何もしらないぼくだけれど、ぼくとゆりちゃんがいなくなったら、この部屋はだれもつかわなくなることはしっている。何年か前の新神戸での一人暮らしとはわけがちがう。ゆりちゃんはもうここに戻る気はないのだ。おそらくだけれど、彼女は冒険すると決心したのだ。だからほとんどの静止物に別れを告げたのだ、きっと。
ぼくは亀の弔いをやりのこした。墓を作って、にぼしを供えて御祈りをしたかったのにできなかった。ぼくは亀のことがすきだった。寝返りをうったゆりちゃんが、ぼくを放りなげて床に落下させたとき、亀はいつもちかづいてきてくれた。ぼくの体の中から風が飛びだし、埃が宙を舞ってしまったのを、口をあけて浴びていたのは、ぼくをもっと食べたかったからなのかもしれない。
ぼくはときどき亀に食べられてしまったけれど、自分のことを語るのに、この生き物の存在はきってもきりはなせない。亀がいたからこそ、ぼくは生き物になりたいと真にねがうことをあきらめたのだ。
ずっと、生き物になりたかった。生命のバトンをつなぐことに、心底あこがれていた。
本当は、亀となかよしになっておなじエサも食べてみたかった。排泄にだって興味があった。
そうなることはゆりちゃんもねがっていた。亀を買ってほしいとお母さんにせがんだ十歳のゆりちゃんは、ぼくに足りないものを亀に求めたにちがいなかった。
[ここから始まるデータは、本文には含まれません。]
-- ==== Sys2Proof/Machine/Interpolator.lean ====
section
/-! DEFINITION. The fractional delay interpolator (42_fractional_delay_interpolator.md): interpolated reads
and DL_READ. -/

namespace Sys2Proof.Machine

/-- The slot `d` samples behind sample `i` of the block just written:
`((WIDX - LASTLEN + i) - d) mod CAP` (R141). -/
def State.readSlot (s : State) (i d : Nat) : Nat :=
  (((s.widx.toNat : Int) - s.lastlen.toNat + i - d) % s.cap.toNat).toNat

/-- `interp(c, i, d, fr)` (R141). -/
def State.interp (s : State) (c i d : Nat) (fr : Word) : Word :=
  let s0 := s.dlAt c (s.readSlot i d)
  if isZero fr then s0
  else
    let s1 := s.dlAt c (s.readSlot i (d + 1))
    add32 s0 (mul32 fr (sub32 s1 s0))

/-- DL_READ's effect (R142): the sample, and the clamp flag. -/
def State.delayRead (s : State) (ch i : Nat) (x : Word) : State :=
  let t := s.clampDelay x i
  { s with res0 := s.interp ch i t.d t.fr, status := s.status.noteDelay t.clamped }

/-- DL_READ (R142). -/
def execDlRead (ch i : Nat) (s : State) : Host.Outcome State Fault Refusal :=
  guarded (s.notPrepared.or (s.badChIdx ch i)) (s.delayRead ch i s.cmdArgs.a0) s

end Sys2Proof.Machine
end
逃げられてしまった今は、生き物は逃げるものだというおもいこみを植えつけられてしまって後悔しているだろう。大昔、どこかの国の富豪が、おきにいりの踊り子の足をきって逃げられないようにしたという逸話に、ちょっと共感するくらいに。
ぼくなら逃げない。逃げるために動く体は持っていないし、その欲望さえない。
彼女はそれをしっていて、おもう存分にぼくを愛してもうらぎられないと再認識したのだ。
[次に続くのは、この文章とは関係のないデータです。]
theorem log2Frac_spec (n d : Nat) (hn : 0 < n) (hd : 0 < d) :
   let k := log2Frac n d
   d * 2^k.toNat ≤ n * 2^(-k).toNat ∧ n * 2^(-(k+1)).toNat < d * 2^(k+1).toNat := by
  have a1 := Nat.log2_self_le (n := n) (by omega)
  have a2 := Nat.lt_log2_self (n := n)
  have b1 := Nat.log2_self_le (n := d) (by omega)
  have b2 := Nat.lt_log2_self (n := d)
  set a := Nat.log2 n; set b := Nat.log2 d
  have key := pow_frac n d hd
  have na : (2:ℚ)^(a:ℤ) ≤ n := by rw [zpow_natCast]; exact_mod_cast a1
  have na' : (n:ℚ) < 2^((a:ℤ)+1) := by rw [show ((a:ℤ)+1) = ((a+1:ℕ):ℤ) by push_cast; ring, zpow_natCast]; exact_mod_cast a2
  have nb : (2:ℚ)^(b:ℤ) ≤ d := by rw [zpow_natCast]; exact_mod_cast b1
  have nb' : (d:ℚ) < 2^((b:ℤ)+1) := by rw [show ((b:ℤ)+1) = ((b+1:ℕ):ℤ) by push_cast; ring, zpow_natCast]; exact_mod_cast b2
  have hdq : (0:ℚ) < d := by exact_mod_cast hd
  have lo : (2:ℚ)^((a:ℤ)-b-1) ≤ (n:ℚ)/d := by
    rw [le_div_iff₀ hdq]
    calc (2:ℚ)^((a:ℤ)-b-1) * d ≤ 2^((a:ℤ)-b-1) * 2^((b:ℤ)+1) := by gcongr
      _ = 2^(a:ℤ) := by rw [← zpow_add₀ (by norm_num)]; congr 1; ring
      _ ≤ n := na
  have hi : (n:ℚ)/d < (2:ℚ)^((a:ℤ)-b+1) := by
    rw [div_lt_iff₀ hdq]
    calc (n:ℚ) < 2^((a:ℤ)+1) := na'
      _ = 2^((a:ℤ)-b+1) * 2^(b:ℤ) := by rw [← zpow_add₀ (by norm_num)]; congr 1; ring
      _ ≤ _ := by gcongr
  have key2 : ∀ k : ℤ, (n * 2^(-k).toNat < d * 2^k.toNat ↔ (n:ℚ)/d < (2:ℚ)^k) := by
    intro k; have := key k; constructor <;> intro h
    · by_contra hc; have := this.2 (not_lt.1 hc); omega
    · by_contra hc; have := this.1 (not_lt.1 hc); linarith
  simp only
  unfold log2Frac
  simp only
  change _ ∧ _
  split
  · rename_i h
    refine ⟨h, ?_⟩
    rw [key2]; convert hi using 2
  · rename_i h
    refine ⟨?_, ?_⟩
    · rw [key]; exact lo
    · rw [show ((n.log2:ℤ)-d.log2)-1+1 = (n.log2:ℤ)-d.log2 by ring]; omega

theorem quantum_ge (n d : Nat) : -149 ≤ quantum n d := le_max_right _ _

/-- Where `n / d` stands on the grid that `quantum` chooses. -/
theorem quantum_spec (n d : Nat) (hn : 0 < n) (hd : 0 < d) :
   let T := (quantum n d + 149).toNat
   n * 2^149 < d * 2^(T+24) ∧ (T = 0 ∨ d * 2^(T+23) ≤ n * 2^149) := by
  obtain ⟨h1,h2⟩ := log2Frac_spec n d hn hd
  simp only at h1 h2 ⊢
  unfold quantum
  set k := log2Frac n d
  have up : ∀ j : Int, k ≤ j → -149 ≤ j+1 → n * 2^149 < d * 2^(j+1+149).toNat := by
    intro j hj hj2
    rcases le_total 0 (k+1) with h | h
    · rw [show (-(k+1)).toNat = 0 by omega, pow_zero, mul_one] at h2
      calc n*2^149 < d*2^(k+1).toNat*2^149 := by omega
        _ = d*2^((k+1).toNat+149) := by rw [pow_add]; ring
        _ ≤ _ := by gcongr <;> omega
    · rw [show (k+1).toNat = 0 by omega, pow_zero, mul_one] at h2
      rcases le_total (-149) (k+1) with h3 | h3
      · calc n*2^149 = n * 2^(-(k+1)).toNat * 2^(149-(-(k+1)).toNat) := by rw [mul_assoc, ← pow_add]; congr 2; omega
          _ < d * 2^(149-(-(k+1)).toNat) := by gcongr
          _ ≤ _ := by gcongr <;> omega
      · calc n*2^149 ≤ n * 2^(-(k+1)).toNat := by gcongr <;> omega
          _ < d := h2
          _ ≤ _ := Nat.le_mul_of_pos_right _ (by positivity)
  refine ⟨?_, ?_⟩
  · convert up (max k (-150+24)) (le_max_left _ _) (by omega) using 3
    omega
  · by_cases hT : k - 23 ≤ -149
    · left; omega
    · right
      have : (max (k-23) (-149)+149).toNat + 23 = (k+149).toNat := by omega
      rw [this]
      rcases le_total 0 k with h | h
      · rw [show (-k).toNat = 0 by omega, pow_zero, mul_one] at h1
        calc d*2^(k+149).toNat = d*2^k.toNat*2^149 := by rw [mul_assoc, ← pow_add]; congr 2; omega
          _ ≤ _ := by gcongr
      · rw [show k.toNat = 0 by omega, pow_zero, mul_one] at h1
        calc d*2^(k+149).toNat ≤ n * 2^(-k).toNat * 2^(k+149).toNat := by gcongr
          _ = n*2^149 := by rw [mul_assoc, ← pow_add]; congr 2; omega

/-- The rounding's scaled difference and the difference in units of 2^-149 agree up to a positive factor. -/
theorem quantum_scale (n d : Nat) (t : Int) (ht : -149 ≤ t) (z : ℤ) : ∃ c : ℕ, 0 < c ∧ c = 2^(149 - (-t).toNat) ∧
   (z * 2^(t+149).toNat * d - n*2^149 : ℤ) = c * (z * (d*2^t.toNat : ℕ) - (n*2^(-t).toNat : ℕ)) := by
  refine ⟨2^(149-(-t).toNat), by positivity, rfl, ?_⟩
  rw [Nat.cast_mul, Nat.cast_mul, Nat.cast_pow, Nat.cast_pow, Nat.cast_pow, Nat.cast_ofNat]
  have e1 : (2:ℤ)^149 = 2^(149-(-t).toNat) * 2^(-t).toNat := by rw [← pow_add]; congr 1; omega
  have e2 : (2:ℤ)^(t+149).toNat = 2^(149-(-t).toNat) * 2^t.toNat := by rw [← pow_add]; congr 1; omega
  rw [e1, e2]; ring

/-- A magnitude is on the grid of scale `T`, or below its full significands. -/
theorem magVal_grid (T j : Nat) : (∃ z : ℕ, magVal j = z * 2^T) ∨ magVal j < 2^(T+23) := by
  obtain ⟨S, m, -, hv, h⟩ := magVal_cases j
  by_cases hST : T ≤ S
  · left; refine ⟨m * 2^(S-T), ?_⟩; rw [hv, mul_assoc, ← pow_add]; congr 2; omega
  · right
    rw [hv]
    calc m * 2^S < 2^24*2^S := by gcongr; omega
      _ = 2^(24+S) := by rw [pow_add]
      _ ≤ _ := Nat.pow_le_pow_right (by norm_num) (by omega)

theorem rounded_core (n d N D T c U : ℤ) (q : ℕ) (hD : 0 < D) (hc : 0 < c)
  (hs : ∀ z : ℤ, z * T * d - n*U = c * (z * D - N))
  (best : ∀ z : ℤ, |q * D - N| ≤ |z*D - N|)
  (r1 : 2 * q * D ≤ 2*N + D) (r2 : 2*N ≤ 2*q*D + D) (r3 : 2*q*D = 2*N+D ∨ 2*N = 2*q*D+D → q % 2 = 0)
  (hb1 : n*U < d * (T * 2^24)) :
  q ≤ 2^24 ∧ (d * (T*2^23) ≤ n*U → 2^23 ≤ q) ∧ (∀ z : ℤ, |q * T * d - n*U| ≤ |z * T * d - n*U|) ∧
   (∀ z : ℤ, z ≠ q → |q * T * d - n*U| = |z * T * d - n*U| → q % 2 = 0) := by
  have hN24 : N < 2^24 * D := by
    have h := hs (2^24)
    have h' : (0:ℤ) < c * (2^24*D - N) := by rw [← h]; linarith [mul_comm d (T*2^24)]
    have := (mul_pos_iff_of_pos_left hc).1 h'
    linarith
  refine ⟨?_, ?_, ?_, ?_⟩
  · by_contra hc'
    have : (2^24 + 1 : ℤ) ≤ q := by push_cast at *; omega
    have : (2^24+1)*D ≤ q * D := mul_le_mul_of_nonneg_right this hD.le
    linarith
  · intro h
    have hN23 : 2^23 * D ≤ N := by
      have e := hs (2^23)
      by_contra hcon
      have : (0:ℤ) < c * (2^23 * D - N) := mul_pos hc (by linarith)
      rw [← e] at this; linarith [mul_comm d (T*2^23)]
    by_contra hc'
    have : (q:ℤ) + 1 ≤ 2^23 := by omega
    have : ((q:ℤ) + 1) * D ≤ 2^23 * D := mul_le_mul_of_nonneg_right this hD.le
    linarith
  · intro z; rw [hs, hs, abs_mul, abs_mul]; exact mul_le_mul_of_nonneg_left (best z) (abs_nonneg _)
  · intro z hz heq
    rw [hs, hs, abs_mul, abs_mul] at heq
    have heq := mul_left_cancel₀ (by positivity) heq
    apply r3
    have : (z:ℤ)*D - N = q*D - N ∨ z*D - N = -(q*D-N) := by
      rcases abs_eq_abs.1 heq with h | h
      · left; linarith
      · right; linarith
    rcases this with h | h
    · exfalso; apply hz; have : (z - q)*D = 0 := by linarith
      rcases mul_eq_zero.1 this with h | h
      · linarith
      · omega
    · rcases lt_or_gt_of_ne hz with hlt | hgt
      · left; have : (z+1)*D ≤ q*D := mul_le_mul_of_nonneg_right (by omega) hD.le
        linarith
      · right; have : (q+1)*D ≤ z*D := mul_le_mul_of_nonneg_right (by omega) hD.le
        linarith

theorem rounded_spec (n d U : Nat) (hU : U = 2^149) (hn : 0 < n) (hd : 0 < d) :
   let T := (quantum n d + 149).toNat
   let m := roundHalfEvenNat (n * 2 ^ (-(quantum n d)).toNat) (d * 2 ^ (quantum n d).toNat)
   m ≤ 2^24 ∧ (T = 0 ∨ 2^23 ≤ m) ∧ 
   (∀ z : ℤ, |(m:ℤ) * 2^T * d - n*U| ≤ |z * 2^T * d - n*U|) ∧
   (∀ z : ℤ, z ≠ m → |(m:ℤ) * 2^T * d - n*U| = |z * 2^T * d - n*U| → m % 2 = 0) := by
  obtain ⟨hb1, hb2⟩ := quantum_spec n d hn hd
  have ht := quantum_ge n d
  have hs := quantum_scale n d (quantum n d) ht
  simp only at hb1 hb2 ⊢
  rw [← hU] at hb1 hb2
  have hU' : (2:ℤ)^149 = (U:ℤ) := by rw [hU, Nat.cast_pow, Nat.cast_ofNat]
  rw [hU'] at hs
  generalize quantum n d = t at *
  have hDpos : 0 < d * 2^t.toNat := by positivity
  generalize d * 2^t.toNat = D at *
  generalize n * 2^(-t).toNat = N at *
  generalize (t+149).toNat = T at *
  obtain ⟨c, hc, hce, -⟩ := hs 0
  have hs' : ∀ z : ℤ, (z * 2^T * d - n*U : ℤ) = c * (z * D - N) := fun z => by
    obtain ⟨c', -, hce', h⟩ := hs z; rw [h, hce, hce']
  obtain ⟨r1, r2, r3⟩ := roundHalfEvenNat_near N D hDpos
  have best := roundHalfEvenNat_best N D hDpos
  generalize roundHalfEvenNat N D = q at *
  have := rounded_core n d N D (2^T) c U q (by exact_mod_cast hDpos) (by exact_mod_cast hc) hs' best
    (by exact_mod_cast r1) (by exact_mod_cast r2) (fun h => r3 (by rcases h with h | h; left; exact_mod_cast h; right; exact_mod_cast h)) 
    (by rw [pow_add] at hb1; exact_mod_cast hb1)
  obtain ⟨a1, a2, a3, a4⟩ := this
  refine ⟨by exact_mod_cast a1, hb2.imp id fun h => ?_, a3, fun z h1 h2 => a4 z h1 h2⟩
  have := a2 (by rw [pow_add] at h; exact_mod_cast h)
  exact_mod_cast this

theorem rneMag_eq (n d : Nat) : rneMag n d = min ((quantum n d + 149).toNat * 2^23 + roundHalfEvenNat (n * 2 ^ (-(quantum n d)).toNat) (d * 2 ^ (quantum n d).toNat)) 0x7F800000 := rfl

theorem top_over (X V m : ℤ) (hV : 0 < V) (hX : (2^25 - 1) * V ≤ X) (hm : m < 2^24)
    (h3 : ∀ z : ℤ, |2 * m * V - X| ≤ |2 * z * V - X|)
    (h4 : ∀ z : ℤ, z ≠ m → |2 * m * V - X| = |2 * z * V - X| → m % 2 = 0) : False := by
  have hm' : m ≤ 2^24 - 1 := by omega
  have hmV : m * V ≤ (2^24 - 1) * V := mul_le_mul_of_nonneg_right hm' hV.le
  have e1 : |2 * m * V - X| = X - 2 * m * V := by rw [abs_sub_comm, abs_of_nonneg]; linarith
  have h5 := h3 (m + 1)
  rcases le_total (2 * (m + 1) * V) X with h | h
  · have e2 : |2 * (m + 1) * V - X| = X - 2 * (m + 1) * V := by rw [abs_sub_comm, abs_of_nonneg]; linarith
    rw [e1, e2] at h5; linarith
  · have e2 : |2 * (m + 1) * V - X| = 2 * (m + 1) * V - X := by rw [abs_of_nonneg]; linarith
    rw [e1, e2] at h5
    have := h4 (m + 1) (by omega) (by rw [e1, e2]; linarith)
    have : m = 2^24 - 1 := by
      by_contra hne
      have : m ≤ 2^24 - 2 := by omega
      have : m * V ≤ (2^24 - 2) * V := mul_le_mul_of_nonneg_right this hV.le
      linarith
    omega

theorem top_under (X V : ℤ) (hV : 0 < V) (hX : X < (2^25 - 1) * V)
    (h3 : |2 * 2^24 * V - X| ≤ |2 * (2^24 - 1) * V - X|) : False := by
  have e1 : |2 * 2^24 * V - X| = 2 * 2^24 * V - X := by rw [abs_of_nonneg]; linarith
  rw [e1, le_abs] at h3
  rcases h3 with h | h <;> linarith

theorem rneMag_over (n d U : Nat) (hU : U = 2^149) (hn : 0 < n) (hd : 0 < d) (h : d * ((2^25 - 1) * 2^252) ≤ n * U) :
    rneMag n d = 0x7F800000 := by
  obtain ⟨h1, h2, h3, h4⟩ := rounded_spec n d U hU hn hd
  obtain ⟨q1, -⟩ := quantum_spec n d hn hd
  rw [← hU] at q1
  rw [rneMag_eq]
  generalize (quantum n d + 149).toNat = T at *
  generalize roundHalfEvenNat (n * 2 ^ (-(quantum n d)).toNat) (d * 2 ^ (quantum n d).toNat) = m at *
  have hT : 253 ≤ T := by
    by_contra hc
    have h1 : 2^(T+24) ≤ 2^276 := Nat.pow_le_pow_right (by norm_num) (by omega)
    have h2 : d * 2^(T+24) ≤ d * 2^276 := Nat.mul_le_mul_left _ h1
    have h3 : d * 2^276 ≤ d * ((2^25-1) * 2^252) := Nat.mul_le_mul_left _ (by decide)
    omega
  rcases Nat.eq_or_lt_of_le hT with rfl | hT'
  · suffices 2^24 ≤ m by omega
    by_contra hc
    have hW : ∃ W : ℤ, W = 2^252 := ⟨_, rfl⟩
    obtain ⟨W, hW⟩ := hW
    have hWp : 0 < W := by rw [hW]; positivity
    have e253 : (2:ℤ)^253 = 2 * W := by rw [hW, ← pow_succ']
    have hX : (2^25 - 1) * (W * d) ≤ (n:ℤ) * U := by
      have h' : ((d * ((2^25 - 1) * 2^252) : ℕ):ℤ) ≤ ((n * U : ℕ):ℤ) := by exact_mod_cast h
      rw [Nat.cast_mul, Nat.cast_mul, Nat.cast_mul, Nat.cast_pow 2 252, Nat.cast_ofNat (R := ℤ) (n := 2), ← hW] at h'
      rw [show ((2^25 - 1 : ℕ) : ℤ) = 2^25 - 1 by norm_num] at h'
      linarith
    refine top_over (n * U) (W * d) m (by positivity) hX (by omega) (fun z => ?_) (fun z hz he => ?_)
    · have := h3 z; rw [e253] at this
      rw [show 2 * (m:ℤ) * (W * d) = m * (2 * W) * d by ring, show 2 * z * (W * d) = z * (2 * W) * d by ring]; exact this
    · have := h4 z hz (by
        rw [e253]; rw [show 2 * (m:ℤ) * (W * d) = m * (2 * W) * d by ring, show 2 * z * (W * d) = z * (2 * W) * d by ring] at he; exact he)
      omega
  · omega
お父さんに貸しだされていた三年間、ぼくは意識が戻るたびに、このまま捨てられるのではないかと不安だった。
ゆりちゃんは病室でお父さんに話しかけながら、ぼくの頭もなでてくれていた。
けれど、あのお母さんが、中学生になってもあみぐるみで遊ぶ彼女を平然と見ていたとはおもえない。きっとどこかへ捨ててもらう気で、入院しているお父さんに貸しださせたのではないか、ともかんぐってしまう。お父さんはゆりちゃんに甘かったし、ぼくを守ってくれたのかもしれない。
ぼくは亀に生きることをおそわり、病院で死ぬことを学んだ。
いつか人が死ぬことや死を恐れる人が大半であることをしり、ゆりちゃんもいつか死ぬものとわかった。ぼくも死ぬものになってしまったら、彼女のかなしみが増えてしまうような気がした。
だから、ぼくは静止物として彼女が逝くまでそばにいることにした。
ゆりちゃんの夢をぼくはしらない。けれど、その魂胆は見えている。
彼女は、今まで神戸で家族以外と会話らしい会話をせず、静かにすごしていた自分を何かべつのものに変える気なのだ。恋人もいない、友達もいない彼女には、地方出身者も外国人も多い東京は、最良の場所なのだ。
彼女が失敗して財産を売りはらうようなことになっても、ぼくは唯一の持ち物になって彼女の役に立とうと決めた。